For most of human history, technology has been used to empower the few; now it is rapidly reaching a majority of humankind. Even though, as COETAILer Merilyn notes, the majority of the world still does not have access to internet, this number is rapidly diminishing. What’s more, as Thomas Friedman notes, the world is flatter today than it has at any time in history (perhaps with the exception of the equality of Neolithic technology). Today, there are free or cheap tools to create virtually any sort of content:
- Diaries – It’s a little bizarre to think about, but the pre-internet equivalent of Social Media sites were simple diaries. That was it. Suddenly the ability of tools like Facebook, Twitter, Snapchat, Tumblr, MySpace and Friendster (remember Friendster?) to share diary entries easily with others took an activity that used to be the purview of kids with crushes and folks who loved writing and turned it into one of the most common international pastimes.
- News – Although many of us feel saddened by the continuing decline of print journalism, it’s hard not to be excited about the ability of people all over the world to contribute to a spectacular moment of amateur journalism. The technology that made it possible was the CMS, or Content Management System. When tools like WordPress, Blogger, SquareSpace, Wix, Weebly, Google Sites and others hit the scene it allowed users to focus much more on content creation rather than technical details. Suddenly the challenge was not to get accepted into a major news publisher but to get the attention of people around you. In an era where information and news is cheap and ubiquitous, time and attention are the scarce commodities.

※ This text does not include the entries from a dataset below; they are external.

/-- Where none is under way, only the settings change. -/
theorem Block.eyeStarted_changes {b : Block} {l : Nat} (v : Nat) (he : (b.lane l).eye = false) : b.changes l eyeCfgFields (b.eyeStarted l v) := by
  rw [Block.eyeStarted, Block.eyeAbort_idle _ _ (by rwa [Block.storeWord_lane])]
  exact ((Block.changes.refl _ _ _).storeWord (List.Subset.refl _) v).updLane _

end

/-! ### What shows a measurement that has ended -/

@[simp] def eyeShown : List Field := [F.EYE_RESULT_W, F.EYE_RESULT_H, F.EYE_RESULT_VALID, F.LANE_HIST_EYE_DONE]

/-- `c` has no measurement under way on lane `l`, and the last one's results as in `b`. -/
def Block.eyeStill (b : Block) (l : Nat) (c : Block) : Prop := (c.lane l).eye = false ∧ ∀ f ∈ eyeShown, c.fld f l = b.fld f l

namespace Block.eyeStill

section
variable {b c : Block} {l : Nat} (h : b.eyeStill l c)
include h

/-- An operation of the lane that writes none of the results. -/
theorem step {d : Block} {fs : List Field} (hc : c.changes l fs d) (he : (d.lane l).eye = (c.lane l).eye)
    (hne : ∀ f ∈ eyeShown, ∀ g ∈ fs, f.key l ≠ g.key l) : b.eyeStill l d :=
  ⟨he.trans h.1, fun f hf => (hc.fld (hne f hf)).trans (h.2 f hf)⟩

/-- An operation of another lane. -/
theorem other {d : Block} {j : Nat} {fs : List Field} (hj : l ≠ j) (hc : c.changes j fs d) (hfs : ∀ g ∈ fs, g.ofLane = true := by decide) : b.eyeStill l d :=
  ⟨(congrArg LaneSt.eye (hc.lanes l hj)).trans h.1,
    fun f hf => (hc.fld_other hj hfs ((by decide : ∀ f ∈ eyeShown, f.ofLane = true) f hf)).trans (h.2 f hf)⟩

theorem ite (p : Bool) {f : Block → Block} (hf : b.eyeStill l (f c)) : b.eyeStill l (c.ite p f) := Block.ite_cases (P := b.eyeStill l) p h hf

theorem setLane (j st : Nat) : b.eyeStill l (c.setLane j st) := by
  by_cases hj : l = j
  · subst hj
    exact h.step (c.setLane_changes l st) (by simp) (by simp)
  · exact h.other hj (c.setLane_changes j st)

theorem setRateNow (j r : Nat) : b.eyeStill l (c.setRateNow j r) := by
  by_cases hj : l = j
  · subst hj
    exact h.step (c.setRateNow_changes l r) rfl (by simp)
  · exact h.other hj (c.setRateNow_changes j r)

/-- A field that is not of the results. -/
theorem setFld {g : Field} (j v : Nat) (hne : ∀ f ∈ eyeShown, f.key l ≠ g.key l) (hg : g.ofLane = true := by rfl) : b.eyeStill l (c.setFld g j v) := by
  have hc : c.changes j [g] (c.setFld g j v) := (Block.changes.refl _ _ _).setFld (by simp) v
  by_cases hj : l = j
  · subst hj
    exact h.step hc rfl fun f hf => by simpa using hne f hf
  · exact h.other hj hc (by simpa using hg)

theorem lanePower (j p : Nat) : b.eyeStill l (c.lanePower j p) := by
  by_cases hj : l = j
  · subst hj
    refine h.step (c.lanePower_changes_idle l p h.1) ?_ (by simp)
    obtain ⟨e, u, hl | hl⟩ := c.lanePower_lane l p
    · rw [hl]
      rfl
    · rw [hl]
      exact h.1.symm
  · exact h.other hj (c.lanePower_changes j p)

theorem laneRate (j r : Nat) : b.eyeStill l (c.laneRate j r) := by
  by_cases hj : l = j
  · subst hj
    exact h.step (c.laneRate_changes_idle l r h.1) (by simp [h.1]) (by simp)
  · exact h.other hj (c.laneRate_changes j r)

theorem retrain (j : Nat) (fault : Bool) : b.eyeStill l (c.retrain j fault) := by
  by_cases hj : l = j
  · subst hj
    exact h.step (c.retrain_changes_idle l h.1 fault) (by simp [h.1]) (by simp)
  · exact h.other hj (c.retrain_changes j fault)

theorem updLane (j : Nat) {f : LaneSt → LaneSt} (hf : ∀ s, (f s).eye = s.eye) : b.eyeStill l (c.updLane j f) := by
  by_cases hj : l = j
  · subst hj
    exact ⟨by rw [Block.lane_updLane_same, hf, h.1], h.2⟩
  · exact ⟨by rw [Block.lane_updLane_ne _ _ hj, h.1], h.2⟩

theorem lane0On (q : Nat) : b.eyeStill l (c.lane0On q) := by
  unfold Block.lane0On
  extract_lets j powered
  have hp : b.eyeStill l powered := h.ite _ (h.lanePower j 0)
  exact hp.ite _ (hp.laneRate j 0)

theorem portAcquire (q : Nat) : b.eyeStill l (c.portAcquire q) := by
  have hssc : b.eyeStill l (c.setSsc q 0) := Block.each_induction h fun d j _ hd => hd.setFld j 0 (by simp)
  have hoff : b.eyeStill l (c.othersOff q) := Block.each_induction hssc fun d j _ hd => hd.lanePower j 3
  have honly : b.eyeStill l (c.lane0Only q 3) := ((hoff.lane0On q).setLane _ 3).updLane _ fun _ => rfl
  exact honly.setFld (g := F.LANE_STATUS_CDR_LOCK) _ 0 (by simp)

/-- What a test lets go of returns to its port without a measurement. -/
theorem laneBack (served : Bool) : b.eyeStill l (c.laneBack l served) := by
  have heth : ∀ p : Bool, b.eyeStill l
      (if served then ((c.ite p fun b => b.laneRate l (b.fld F.ETH_CFG_RATE (l - 324))).setLane l 3).clr F.LANE_STATUS_CDR_LOCK l
        else (c.ite p fun b => b.laneRate l (b.fld F.ETH_CFG_RATE (l - 324))).retrain l false) := fun p => by
    have hr := h.ite p (f := fun b => b.laneRate l (b.fld F.ETH_CFG_RATE (l - 324))) (h.laneRate l _)
    split
    · exact (hr.setLane l 3).setFld l 0 (by simp)
    · exact hr.retrain l false
  unfold Block.laneBack
  split
  · exact h.setLane l _
  · exact (h.setRateNow l _).setLane l 6
  · exact h
  · split
    · exact h.retrain l false
    · exact h.portAcquire _
  · exact heth _

theorem laneTestState : b.eyeStill l (c.laneTestState l) := by
  unfold Block.laneTestState
  split
  · exact h
  · split
    · exact (h.setLane l 9).updLane l fun _ => rfl
    · split
      · exact h.laneBack false
      · exact h

end

end Block.eyeStill

/-! ### The end of a measurement (R172, R174) -/

section
variable {b : Block} {l : Nat}

/-- The device with the width and height of a measurement that reached its end. -/
def Block.eyeMeasured (b : Block) (l w h : Nat) : Block :=
  let b := b.updLane l fun s => { s with eye := false }
  let b := (b.setFld F.EYE_RESULT_W l w).setFld F.EYE_RESULT_H l h
  ((b.setFld F.EYE_RESULT_ERR l 0).set F.EYE_RESULT_VALID l).set F.LANE_HIST_EYE_DONE l

theorem eyeMeasurementEnd_full (he : (b.lane l).eye = true) (hm : b.on F.EYE_CFG_MODE l = false) (w h errs : Nat) :
    eyeMeasurementEnd l w h errs true b = (b.eyeMeasured l w h).laneTestState l := by
  unfold eyeMeasurementEnd
  rw [if_pos he, hm]
  rfl

theorem eyeMeasurementEnd_cut (he : (b.lane l).eye = true) (w h errs : Nat) : eyeMeasurementEnd l w h errs false b = (b.eyeAbort l).laneTestState l := if_pos he

theorem eyeMeasurementEnd_none (he : (b.lane l).eye = false) (w h errs : Nat) (full : Bool) : eyeMeasurementEnd l w h errs full b = b :=
  if_neg (Bool.eq_false_iff.mp he)

theorem Block.eyeMeasured_still (b : Block) (l w h : Nat) : (b.eyeMeasured l w h).eyeStill l ((b.eyeMeasured l w h).laneTestState l) :=
  eyeStill.laneTestState ⟨by simp [Block.eyeMeasured], fun _ _ => rfl⟩

theorem Block.eyeMeasured_fields (b : Block) (l w h : Nat) : (b.eyeMeasured l w h).fld F.EYE_RESULT_W l = w % 256 ∧
    (b.eyeMeasured l w h).fld F.EYE_RESULT_H l = h % 256 ∧ (b.eyeMeasured l w h).fld F.EYE_RESULT_VALID l = 1 ∧
    (b.eyeMeasured l w h).fld F.LANE_HIST_EYE_DONE l = 1 := by
  simp [Block.eyeMeasured, Block.fld_setFld_ne]

theorem Block.eyeAbort_still (b : Block) (l : Nat) : (b.eyeAbort l).eyeStill l ((b.eyeAbort l).laneTestState l) :=
  eyeStill.laneTestState ⟨by simp, fun _ _ => rfl⟩

theorem Block.eyeAbort_fields (he : (b.lane l).eye = true) : (b.eyeAbort l).fld F.EYE_RESULT_VALID l = 0 ∧ (b.eyeAbort l).fld F.LANE_HIST_EYE_DONE l = 1 := by
  rw [Block.eyeAbort, if_pos he]
  simp

/-- A lane in no test has none to return from. -/
theorem Block.laneTestState_untested (ht : b.laneTesting l = false) (h9 : b.laneState l ≠ 9) : b.laneTestState l = b := by
  unfold Block.laneTestState
  simp [ht, h9]

theorem Block.changes.laneTesting {b c : Block} {l : Nat} {fs : List Field} (h : b.changes l fs c)
    (hne : ∀ f ∈ [F.LANE_CTRL_LB, F.PAT_CFG_GEN_EN, F.PAT_CFG_CHK_EN], ∀ g ∈ fs, f.key l ≠ g.key l) : c.laneTesting l = b.laneTesting l := by
  unfold Block.laneTesting Block.on
  rw [h.fld (hne _ (by simp)), h.fld (hne _ (by simp)), h.fld (hne _ (by simp))]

- Books – Less talked about by educators, but also significant, is the revolution rippling through the book publishing world. Led by Amazon, Barnes and Nobles and iTunes, it is now easier than ever to publish a book (whether electronically or in print). My aunt and uncle are retired and go on trips around the world a few times a year; every trip they take their pictures and compile them into a hardcover book that they have printed and give to their friends. Authors around the world have started selling their first books for $1 or so to get people reading their work, then increasing the price for their sequel. Although I haven’t seen it yet, hopefully schools will soon join the party and have students producing original books, short stories or otherwise, that can be distributed or sold on Amazon and iTunes.
- Music – Although most decent audio tools are still (relatively) expensive, I know many young musicians who have a home studio that consists of a MacBook, some microphones, amps, and a mixing board. What’s more, these studios can often rival the power of professional studios from 30 years ago. One of the effects of the increase in music recording is the increase in music free for distribution, either on band websites or on shared spaces like jamendo. In many ways, this is returning music back to it’s state 100 years ago when recorded music and radio served more to promote a band’s live performances than to make money on their own.
- Video – The main difference in the creation and distribution of videos is, in a word, YouTube. As the largest repository of videos in the world, YouTube has changed how people socialize, learn, create, and play. A few years ago, friends and I would crowd together around a laptop to poach the unprotected wireless signal of our neighbors and watch a funny new video on YouTube. While most people who watch YouTube videos do not upload their own, I think that is changing. I would be surprised if the majority of students who graduate in the next few years did NOT have any videos posted to YouTube or Vimeo. As Larry Lessig pointed out in 2007, YouTube and the participatory culture that it fosters may be our best hope for returning to a more dynamic, participatory culture that John Phillip Souza yearned for.